Snapchat has raised a $175 million funding from Fidelity Investments at a $16 billion valuation, the same as figure in May of 2015.

Most of the time, such a number would be a positive sign, but in this case, it appears to be more of a stagnation. In other words, investors could be starting to have doubts in the company's plans for the future.

With that said, Snapchat is not alone on this, as other technology companies are also experiencing a similar case, including Foursquare and Jawbone, to name a few. However, this flat valuation doesn't seem all too bad relatively.

The news first came about when The Wall Street Journal reported it, and according to a person familiar with the matter, Fidelity's investment is still part of the funding round from last year, as the company had already given the go-signal to sell these shares during the portion of that round.

All in all, Snapchat has raised a total of more than $1.2 billion in funding from various investors, including Alibaba Group Holding, Coatue Management, DST Global, General Catalyst Partners and Lightspeed Venture Partners.

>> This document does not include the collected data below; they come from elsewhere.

-- ==== Sys2Proof/Machine/XlateCmd.lean ====
section
/-!
DEFINITION. Commands to the hub's protection tables and translation caches (R312, R313, R322-R332, R366): CPT_CMD,
XLT_INV, the replicas and the completions.
-/

namespace Sys2Proof.Machine
open Sys2Proof

/-! ### Entries -/

/-- A CPT entry with its reserved bits zero (Table 11-2). -/
def cptClean (e : BitVec 128) : BitVec 128 := setFld (setFld (setFld e 87 80 0) 47 10 0) 4 4 0
/-- An FDT or CDT entry with its reserved bits zero (Table 11-3). -/
def fdtClean (e : W16) : W16 := setFld e 13 8 0
/-- A CPT entry that a WRITE may not supply (R312). -/
def cptRefused (ctx : Nat) (e : BitVec 128) : Bool :=
  decide (2 ≤ fld e 1 0) || (decide (ctx ≠ 0) && decide (fld e 71 64 = 0 ∨ fld e 71 64 = 0xFF))
/-- GEN of a new entry: one above the entry it replaces. -/
def State.cptPut (s : State) (ctx : Nat) (e : BitVec 128) : State :=
  { s with cpt := aSet s.cpt ctx (setFld e 63 48 ((fld (s.cptMaster ctx) 63 48 + 1) % 65536)) }
/-- The two stage registers of a bank. -/
def State.cptStage (s : State) (bank : Nat) : BitVec 128 :=
  (s.reg .hub .cptStage1 bank) ++ (s.reg .hub .cptStage0 bank)
def State.setStage (s : State) (bank : Nat) (e : BitVec 128) : State :=
  (s.setReg .hub .cptStage0 bank (e.extractLsb' 0 64)).setReg .hub .cptStage1 bank (e.extractLsb' 64 64)

/-! ### Rights (R332, Table 11-9) -/

/-- Whether a level with a CTXID has a context in its guest. -/
def State.ownCtx (s : State) (mine ctx : Nat) : Bool :=
  decide (cptGid (s.cptMaster mine) ≠ 0) && decide (cptGid (s.cptMaster mine) = cptGid (s.cptMaster ctx))
/-- A management frame: a present entry VALID with PD 0. -/
def mgmtEntry (e : W16) : Bool := e.getLsbD 15 && decide (fld e 7 0 = 0)

/-- An operation of CPT_CMD permitted to a level. -/
def State.cptRight (s : State) (op pl mine ctx : Nat) (present new : W16) : Bool :=
  match op with
  | 1 | 2 => decide (pl = 0) || (decide (pl = 1) && decide (ctx ≠ 0))
  | 3 | 4 | 5 => decide (pl ≤ 1) || (decide (pl = 2) && s.ownCtx mine ctx)
  | 6 | 9 => decide (pl = 0) || (decide (pl = 1) && !mgmtEntry present && !mgmtEntry new)
  | 7 | 10 => decide (pl = 0) || (decide (pl = 1) && !mgmtEntry present)
  | _ => decide (pl ≤ 1)

/-- An invalidation permitted to a level. -/
def State.invRight (s : State) (pl mine scope ctx gid : Nat) : Bool :=
  decide (pl ≤ 1) ||
    (decide (pl = 2) &&
      (match scope with
        | 0 | 1 => decide (cptGid (s.cptMaster mine) = cptGid (s.cptMaster ctx))
        | 2 => decide (cptGid (s.cptMaster mine) = gid)
        | _ => false))

/-! ### Removal of translations (R322, R323, R329) -/

/-- Whether an invalidation covers a context. -/
def State.invCtx (s : State) (scope ctx gid c : Nat) : Bool :=
  match scope with
  | 0 | 1 => decide (c = ctx)
  | 2 => decide (cptGid (s.cptMaster c) = gid)
  | _ => true
/-- Whether a cached translation overlaps the range of Table 11-14. -/
def tlbInRange (e : TlbE) (range : W64) : Bool :=
  let lo := fld range 56 16 * 65536
  let hi := lo + (fld range 15 0 + 1) * 65536
  let a := e.vpage * 2 ^ e.bits
  decide (a < hi) && decide (lo < a + 2 ^ e.bits)
/-- Walks of some contexts start again at the top-level table; what walkers have been answered for them is discarded. -/
def State.restartWalks (s : State) (p : Nat → Bool) : State :=
  let again (w : Walk) : Walk := { w with level := 4, table := fld (s.cptAt (repIdx (xDie w.who)) w.ctx) 127 88 * 4096 }
  let walker (r : Req) : Bool := r.eng && decide (r.rid / 4096 = 10) && p r.ctx
  let whos := (s.reqs.filter walker).map fun r => (r.who, r.pa)
  { s with
    walks := s.walks.map fun w => if p w.ctx then again w else w
    reqs := s.reqs.filter fun r => !walker r
    net := s.net.filter fun m => !(whos.contains (m.who, m.pa) && [MsgKind.dataNc, .nack].contains m.kind)
    ncBuf := s.ncBuf.filter fun e => !walker e.1 }
def State.invalidate (s : State) (scope ctx gid : Nat) (range : W64) : State :=
  let covers := s.invCtx scope ctx gid
  ({ s with
    tlb := s.tlb.filter fun e => !(covers e.ctx && (decide (scope ≠ 0) || tlbInRange e range))
    wcache := s.wcache.filter fun e => !covers e.ctx } : State).restartWalks covers
/-- Translations of a context removed (SYNC). -/
def State.invContext (s : State) (ctx : Nat) : State := s.invalidate 1 ctx 0 0
/-- Translations that cover a span of physical addresses removed, and every walk restarted (FDT_SYNC, CDT_SYNC). -/
def State.invSpan (s : State) (base size : Nat) : State :=
  ({ s with
    tlb := s.tlb.filter fun e => !(decide (e.pbase < base + size) && decide (base < e.pbase + 2 ^ e.bits))
    wcache := s.wcache.filter fun e => !(decide (e.table < base + size) && decide (base < e.table + 4096)) } :
    State).restartWalks fun _ => true

/-! ### Accesses under way (R323, R329) -/

/-- The accesses of some contexts that are under way, and the stores of every tile's write buffer. -/
def State.drains (s : State) (p : Nat → Bool) : List Drain :=
  let lanes := s.tiles.flatMap fun e =>
    (e.2.ops.filter fun o => (match e.2.block? o.bid with | some b => p b.ctx | none => false) &&
      o.lanes.any fun l => decide (l.st = .wait) || decide (l.st = .stall)).map fun o => Drain.lane e.1 o.oid
  let stores := s.tiles.flatMap fun e => e.2.wb.flatMap fun w => w.who.map fun q => Drain.store e.1 q.1
  let segs := s.dmas.flatMap fun e =>
    if p (s.dmaCtxId e.1.1 e.1.2) then
      (e.2.segs.map fun g => Drain.seg e.1.1 e.1.2 e.2.addr g.row g.byte) ++
        (if e.2.begun then [Drain.seg e.1.1 e.1.2 e.2.addr e.2.row e.2.byte] else [])
    else []
  let outs := (s.io.outb.filter fun o => decide (o.ans = none) && p (s.dmaCtxId .hub (o.req % 128))).map fun o => Drain.out o.req o.pa
  lanes ++ stores ++ segs ++ outs ++ ((s.reqs.filter fun r => p r.ctx).map fun r => Drain.req r.who r.pa)
/-- Whether one of them is still under way. -/
def State.draining (s : State) : Drain → Bool
  | .lane t i => (s.tile t).ops.any fun o => decide (o.oid = i) && o.lanes.any fun l => decide (l.st = .wait) || decide (l.st = .stall)
  | .store t i => (s.tile t).wb.any fun w => w.who.any fun q => decide (q.1 = i)
  | .req who pa => (s.findReq who pa).isSome
  | .seg d ch addr row byte => match s.dma? d ch with
    | some r => decide (r.addr = addr) &&
        ((r.segs.any fun g => decide (g.row = row ∧ g.byte = byte)) || (r.begun && decide (r.row = row ∧ r.byte = byte)))
    | none => false
  | .out rid pa => s.io.outb.any fun o => decide (o.req = rid ∧ o.pa = pa ∧ o.ans = none)

/-! ### CPT_CMD (R324, R327, R329, R366) -/

/-- The bank of a privilege level. -/
def bankOf (pl : Nat) : Nat := if pl ≤ 1 then 0 else 1
/-- A refused start (R324): the write completes with the status, and STATUS takes it. -/
def State.cptRefuse (s : State) (bank : Nat) (st : Status) : State :=
  (s.setRf .hub .cptCmd bank 59 56 st.code).answer st 0
/-- CDT index of FRAME. -/
def cdtOf (frame : Nat) : Nat := frame % 2 ^ 14
/-- Base of a CDT entry's 1 GiB of device memory. -/
def cdtBase (i : Nat) : Nat := cxlBase + i / 8192 * 2 ^ 47 + i % 8192 * 2 ^ 30

/-- A write of CPT_CMD that starts operation `op`: refusals in R20's order, PERM before BUSY; then the effect at acceptance. -/
def State.cptStart (s : State) (w : Wr) (op : Nat) (f : State → Nat → Nat → Nat → State) : State :=
  match s.gate .hub .cptCmd w.pl w.ctx with
  | .ok =>
    let bank := bankOf w.pl
    let ctx := fld w.val 11 0
    let frame := fld w.val 47 30
    let stage := s.cptStage bank
    let present := if op ≤ 8 then s.fdtMaster frame else aGet s.cdt 0 (cdtOf frame)
    if fld w.val 51 48 ≠ op ∨ w.die ≠ .hub then s
    else if !s.cptRight op w.pl w.ctx ctx present (stage.extractLsb' 0 16) then s.cptRefuse bank .perm
    else if (op = 1 ∨ op = 2) ∧ cptRefused ctx stage = true then s.cptRefuse bank .perm
    else if s.hubCmd.isSome then s.cptRefuse bank .busy
    else
      let t := ((s.setRf .hub .cptCmd bank 47 30 frame).setRf .hub .cptCmd bank 11 0 ctx).setRf .hub .cptCmd bank 63 63 1
      (f { t with hubCmd := some ⟨op, bank, ctx, frame, 0, 0, 0, 0, 0, false, []⟩ } bank ctx frame).answer .ok 0
  | e => s.answer e 0

/-- CPT_CMD WRITE. -/
def execCptWrite (w : Wr) (s : State) : Host.Outcome State Fault Refusal :=
  done s (s.cptStart w 1 fun t bank ctx _ => t.cptPut ctx (cptClean (t.cptStage bank)))
/-- CPT_CMD WRITE_SYNC. -/
def execWriteSync (w : Wr) (s : State) : Host.Outcome State Fault Refusal :=
  done s (s.cptStart w 2 fun t bank ctx _ => (t.cptPut ctx (cptClean (t.cptStage bank))).invContext ctx)
/-- CPT_CMD SYNC. -/
def execCptSync (w : Wr) (s : State) : Host.Outcome State Fault Refusal :=
  done s (s.cptStart w 3 fun t _ ctx _ => t.invContext ctx)
/-- CPT_CMD READ. -/
def execCptRead (w : Wr) (s : State) : Host.Outcome State Fault Refusal :=
  done s (s.cptStart w 4 fun t bank ctx _ => t.setStage bank (t.cptMaster ctx))
/-- CPT_CMD SET_ROOT. -/
def execSetRoot (w : Wr) (s : State) : Host.Outcome State Fault Refusal :=
  done s (s.cptStart w 5 fun t bank ctx _ => t.cptPut ctx (setFld (t.cptMaster ctx) 127 88 (fld (t.cptStage bank) 127 88)))
/-- CPT_CMD FDT_WRITE. -/
def execFdtWrite (w : Wr) (s : State) : Host.Outcome State Fault Refusal :=
  done s (s.cptStart w 6 fun t bank _ frame =>
    { t with fdt := aSet t.fdt frame (fdtClean ((t.cptStage bank).extractLsb' 0 16)) })
/-- CPT_CMD FDT_SYNC. -/
def execFdtSync (w : Wr) (s : State) : Host.Outcome State Fault Refusal :=
  done s (s.cptStart w 7 fun t _ _ frame => t.invSpan (frame * 2 ^ 21) (2 ^ 21))
/-- CPT_CMD FDT_READ. -/
def execFdtRead (w : Wr) (s : State) : Host.Outcome State Fault Refusal :=
  done s (s.cptStart w 8 fun t bank _ frame =>
    t.setReg .hub .cptStage0 bank (BitVec.ofNat 64 (t.fdtMaster frame).toNat))
/-- CPT_CMD CDT_WRITE (R366). -/
def execCdtWrite (w : Wr) (s : State) : Host.Outcome State Fault Refusal :=
  done s (s.cptStart w 9 fun t bank _ frame =>
    { t with cdt := aSet t.cdt (cdtOf frame) (fdtClean ((t.cptStage bank).extractLsb' 0 16)) })
/-- CPT_CMD CDT_SYNC (R366). -/
def execCdtSync (w : Wr) (s : State) : Host.Outcome State Fault Refusal :=
  done s (s.cptStart w 10 fun t _ _ frame => t.invSpan (cdtBase (cdtOf frame)) (2 ^ 30))
/-- CPT_CMD CDT_READ (R366). -/
def execCdtRead (w : Wr) (s : State) : Host.Outcome State Fault Refusal :=
  done s (s.cptStart w 11 fun t bank _ frame =>
    t.setReg .hub .cptStage0 bank (BitVec.ofNat 64 ((aGet t.cdt 0 (cdtOf frame)).toNat)))

/-! ### Replicas (R312, R313, R327) -/

/-- REPLICA_UPDATE: replica `rep` (compute dies 0 to 3, the hub 4) takes up the master's value of an entry: kind 0 of the
CPT, 1 of the FDT, 2 of the CDT, which the hub's homes alone hold. -/
def execReplicaUpdate (rep kind i : Nat) (s : State) : Host.Outcome State Fault Refusal :=
  done s (
    let up := if rep = 4 then s.running .hub false else decide (rep < 4) && s.running (.cd (cdOf rep)) false
    if !up then s
    else
      match kind with
      | 0 => if i < 4096 then { s with cptRep := aSet s.cptRep (rep, i) (s.cptMaster i) } else s
      | 1 => if i < 2 ^ 18 then { s with fdtRep := aSet s.fdtRep (rep, i) (s.fdtMaster i) } else s
      | _ => if rep = 4 ∧ i < 2 ^ 14 then { s with cdtRep := aSet s.cdtRep i (aGet s.cdt 0 i) } else s)

/-- The replicas that stand: those of running dies. -/
def State.liveReps (s : State) : List Nat :=
  [0, 1, 2, 3, 4].filter fun r => if r = 4 then s.running .hub false else s.running (.cd (cdOf r)) false
def State.cptInStep (s : State) (ctx : Nat) : Bool := s.liveReps.all fun r => decide (s.cptAt r ctx = s.cptMaster ctx)
def State.fdtInStep (s : State) (f : Nat) : Bool := s.liveReps.all fun r => decide (s.fdtAt r f = s.fdtMaster f)
def State.cdtInStep (s : State) (i : Nat) : Bool := decide (aGet s.cdtRep 0 i = aGet s.cdt 0 i)

/-- What a synchronising command leaves when every replica holds its value: no translation of its context or frame; and what
it then waits for. None for a command that does not synchronise. -/
def State.syncSweep (s : State) (h : HubCmd) : Option (Bool × State × List Drain) :=
  match h.op with
  | 2 | 3 => some (s.cptInStep h.ctx, s.invContext h.ctx, s.drains fun c => decide (c = h.ctx))
  | 7 => some (s.fdtInStep h.frame, s.invSpan (h.frame * 2 ^ 21) (2 ^ 21), s.drains fun _ => true)
  | 10 => some (s.cdtInStep (cdtOf h.frame), s.invSpan (cdtBase (cdtOf h.frame)) (2 ^ 30), s.drains fun _ => true)
  | _ => none
/-- The command of CPT_CMD ends with OK. -/
def State.cptOver (s : State) (h : HubCmd) : State :=
  { (s.setRf .hub .cptCmd h.bank 63 63 0).setRf .hub .cptCmd h.bank 59 56 0 with hubCmd := none }

/-- CPT_COMMAND_COMPLETE (R324, R329): a synchronising command sweeps when every replica holds the value, and completes when no
access judged before is under way. -/
def execCptCommandComplete (s : State) : Host.Outcome State Fault Refusal :=
  done s (match s.hubCmd with
    | none => s
    | some h =>
      if 11 < h.op ∨ s.running .hub false = false then s
      else if h.swept then (if h.drain.any s.draining then s else s.cptOver h)
      else
        match s.syncSweep h with
        | none => s.cptOver h
        | some (ready, t, l) =>
          if !ready then s
          else if l.any t.draining then { t with hubCmd := some { h with swept := true, drain := l } }
          else t.cptOver h)

/-! ### XLT_INV (R322-R324) -/

def State.invRefuse (s : State) (bank : Nat) (st : Status) : State :=
  (s.setRf .hub .xltInvCmd bank 59 56 st.code).answer st 0

/-- An invalidation accepted (R323): the covered entries are removed, and what is under way now is waited for. -/
def State.invStart (s : State) (h : HubCmd) : State :=
  { s with hubCmd := some { h with drain := s.drains (s.invCtx h.scope h.ctx h.gid) } }.invalidate h.scope h.ctx h.gid h.range

/-- XLT_INV: a write of XLT_INV_CMD with GO. -/
def execXltInv (w : Wr) (s : State) : Host.Outcome State Fault Refusal :=
  done s (match s.gate .hub .xltInvCmd w.pl w.ctx with
    | .ok =>
      let bank := bankOf w.pl
      let scope := fld w.val 49 48
      let gid := fld w.val 47 40
      let ctx := fld w.val 11 0
      if !w.val.getLsbD 12 || decide (w.die ≠ .hub) then s
      else if !s.invRight w.pl w.ctx scope ctx gid then s.invRefuse bank .perm
      else if s.hubCmd.isSome then s.invRefuse bank .busy
      else
        let range := s.reg .hub .xltInvAddr bank
        let t := ((s.setRf .hub .xltInvCmd bank 49 40 (fld w.val 49 40)).setRf .hub .xltInvCmd bank 11 0 ctx).setRf
          .hub .xltInvCmd bank 63 63 1
        (t.invStart ⟨16, bank, ctx, 0, scope, gid, range, 0, 0, true, []⟩).answer .ok 0
    | e => s.answer e 0)

/-- XLT_INV_COMPLETE (R323): the sweep is over, the accesses that used removed entries have been answered, and the
tiles' write buffers have drained what they held at acceptance; a command stream's command has its status. -/
def execXltInvComplete (s : State) : Host.Outcome State Fault Refusal :=
  done s (match s.hubCmd with
    | none => s
    | some h =>
      if h.op ≠ 16 ∨ s.running .hub false = false ∨ h.drain.any s.draining = true then s
      else
        let t := { s with hubCmd := none }
        if h.bank = 2 then t.cmdFin (cdOf h.die) h.cmd .ok 0 0
        else (t.setRf .hub .xltInvCmd h.bank 63 63 0).setRf .hub .xltInvCmd h.bank 59 56 0)

end Sys2Proof.Machine
end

Two people who are knowledgeable of the business told WSJ that some investors accepted common shares instead of preferred stock, despite the fact that holders of preferred shares have certain rights, including voting and receiving money first when an acquisition or liquidation occurs.

Snapchat is one of the biggest apps in the social media industry, where the CEO and co-founder of the company has just recently revealed that the video messaging app garners over 8 billion views each day.

"Since launching ads just over a year ago, Snapchat has continuously worked to strengthen its advertising team and product offerings, most recently restructuring the team," a spokesperson of Snapchat says.

On a related note, the company started to push more effort into providing brands more attention on the platform. Considering how Snapchat has more than 100 million daily active users, marketers will definitely find a prosperous venture on the platform.